DN Kultur – Dawit Isaak

BJÖRN TUNBÄCK: Why is Sweden not investigating Dawit Isaak’s imprisonment as a human rights violaton?

July 11, 2024

Ten years have passed since Dawit Isaak’s case became a subject for the Swedish judicial system. But so far, Sweden has refused to initiate an investigation of crimes against humanity, writes Björn Tunbäck, board member of Reporters Without Borders.

-Don’t you have an independent judiciary in Sweden?

I was asked this question many years ago in The Gambia, where the African Human Rights Commission was meeting. One of the continent’s leading lawyers in the field looked up in surprise after reading a decision by Sweden’s Prosecutor General. That was his response to a complaint from Dawit Isaak’s legal team – Jesús Alcalá, Percy Bratt and Reporters Without Borders’ then legal director Prisca Orsonneau. Ten years ago, they filed a complaint against Eritrean President Isaias Afwerki, his advisers and several of his ministers for, among other things, crimes against humanity in the case of Dawit Isaak.

They were supported by the law against genocide and crimes against humanity that the Riksdag had just passed.

At that time, it had been 13 years since the journalist and author Dawit Isaak was arrested in Eritrea. He is being held in prison without charge, without seeing his family, without access to an attorney, in solitary confinement, and without the regime providing information where he is imprisoned. This constitutes a crime against humanity.

This was also exactly what the Prosecutor General (RÅ) suspected when he responded to the complaint. In his several pages long decision, he also said that the suspicions could be investigated by the Swedish police.

That was not what made the African human rights expert react – it was the [SPG’s] conclusion.

In it, the SPG explains that he consulted the Swedish Ministry of Foreign Affairs and concluded that a preliminary investigation would disrupt the Foreign Ministry’s negotiations to secure Dawit’s release. Therefore, it was best not to investigate the suspicions of a crime, according to the SPG.

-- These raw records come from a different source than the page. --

-- ==== Sys2Proof/Laws/State.lean ====
section
/-! SUPPORT. The elementary updates of State: what each field is after each update, and reading a changed vector. -/

namespace Sys2Proof.Machine

open Sys2Proof

/-! ### Reading a changed vector -/

/-- A changed place reads as the change gives. -/
theorem vmod_self {α : Type} {n : Nat} (v : Vector α n) (i : Fin n) (f : α → α) : (vmod v i f)[i] = f v[i] := by
  simp [vmod]

/-- The same, with the place as a number. -/
@[simp] theorem vmod_self_val {α : Type} {n : Nat} (v : Vector α n) (i : Fin n) (f : α → α) :
    (vmod v i f)[i.val] = f v[i.val] := vmod_self v i f

/-- Every other place reads as before. -/
theorem vmod_other {α : Type} {n : Nat} (v : Vector α n) (i j : Fin n) (f : α → α) (h : j ≠ i) :
    (vmod v i f)[j] = v[j] := by
  have : i.val ≠ j.val := fun e => h (Fin.ext e.symm)
  simp [vmod, this]

/-- A changed vector, read at any place. -/
theorem vmod_get {α : Type} {n : Nat} (v : Vector α n) (i j : Fin n) (f : α → α) :
    (vmod v i f)[j] = if j = i then f v[i] else v[j] := by
  by_cases h : j = i
  · rw [h, if_pos rfl, vmod_self]
  · rw [if_neg h, vmod_other v i j f h]

/-- Two vectors that read the same at every place are the same. -/
theorem vector_ext {α : Type} {n : Nat} {v w : Vector α n} (h : ∀ i : Fin n, v[i] = w[i]) : v = w :=
  Vector.ext fun k hk => h ⟨k, hk⟩

/-- Two changes of one place are one change. -/
theorem vmod_vmod {α : Type} {n : Nat} (v : Vector α n) (i : Fin n) (f g : α → α) :
    vmod (vmod v i f) i g = vmod v i fun x => g (f x) := by
  apply vector_ext; intro j; simp only [vmod_get]; split <;> simp_all

/-- A change to what stands there already is none. -/
theorem vmod_same {α : Type} {n : Nat} (v : Vector α n) (i : Fin n) (f : α → α) (h : f v[i] = v[i]) : vmod v i f = v := by
  apply vector_ext; intro j; simp only [vmod_get]; split <;> simp_all

/-- The lowest number that satisfies a test satisfies it. -/
theorem firstIx_sound {n : Nat} {p : Fin n → Bool} {i : Fin n} (h : firstIx p = some i) : p i = true :=
  List.find?_some h

/-- Where no number satisfies a test there is no lowest one. -/
theorem firstIx_none {n : Nat} {p : Fin n → Bool} : firstIx p = none ↔ ∀ i, p i = false := by
  simp [firstIx]

/-- The number with no lower one that satisfies the test is the lowest. -/
theorem firstIx_lowest {n : Nat} {p : Fin n → Bool} {i : Fin n} (hi : p i = true) (hlow : ∀ j, j < i → p j = false) :
    firstIx p = some i := by
  rw [firstIx, List.find?_eq_some_iff_getElem]
  refine ⟨hi, i.val, by simp, by simp, ?_⟩
  intro j hj
  simpa using hlow ⟨j, by omega⟩ (Fin.lt_def.mpr (by simpa using hj))

/-- A test that one number alone satisfies finds it. -/
theorem firstIx_unique {n : Nat} {p : Fin n → Bool} {i : Fin n} (hi : p i = true) (h : ∀ j, p j = true → j = i) :
    firstIx p = some i :=
  firstIx_lowest hi fun j hj => by
    cases hp : p j with
    | false => rfl
    | true => exact absurd (h j hp) (ne_of_lt hj)

/-- The numbers a test passes. -/
theorem mem_allIx {n : Nat} {p : Fin n → Bool} {i : Fin n} : i ∈ allIx p ↔ p i = true := by
  simp [allIx]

Since then, Dawit Isaak has survived another ten years of solitary confinement in Eritrea’s life-threatening prison archipelago. He turns 60 this autumn. When he was arrested, he was 36. A young man is approaching retirement.

At the same time, we see that the Ministry for Foreign Affairs’ work has not yielded results. No other efforts either. It is the regime in Asmara that is responsible, but when will the law be allowed to take its course? When will Swedish law enforcement authorities take up the case?

It is not certain that a criminal investigation against the Eritrean leadership will lead to Dawit Isaak being freed. But silent diplomacy has not achieved this either. In two decades.

When the Swedish government recently exchanged the convicted Iranian [law] criminal Hamid Noury for two Swedes Iran had taken hostage, top-level Swedish officials said that they had not been able to help a third Swedish prisoner, Ahmedreza Djalali, a physician sentenced to death in 2017. They could not include him in the swap because Iran refuses to accept his Swedish citizenship. It seemed like the Swedish government accepted this position. It is ominous. The situations are not identical, but Eritrea uses exactly the same arguments against Dawit Isaak. As does China in the case of publisher Gui Minhai.

Swedish prosecutors have shown that they can investigate human rights violations committed in other countries. It happened in the case of Hamid Noury and as recently as July 3rd, three people were arrested on suspicion of serious violations of international law in Syria.

Right now, the UN Human Rights Council is meeting in Geneva. In his report to the meeting, the Council’s Special Rapporteur on Eritrea [Mohamed Babiker] describes how the Eritrean regime oppresses its population and says that the repression also extends beyond the country’s borders. A UN commission has called on countries to act and investigate suspected human rights violations. Several prominent international lawyers have supported a new complaint in Dawit Isaak’s case, including a former judge of the International Criminal Court, a former chairman of the African Commission on Human Rights, Canada’s former Minister of Justice Irwin Cotler and Nobel Peace Prize winner Shirin Ebadi.

So far, Sweden has said no. But it is no longer possible to hide behind the argument that it risks disrupting silent Swedish diplomacy.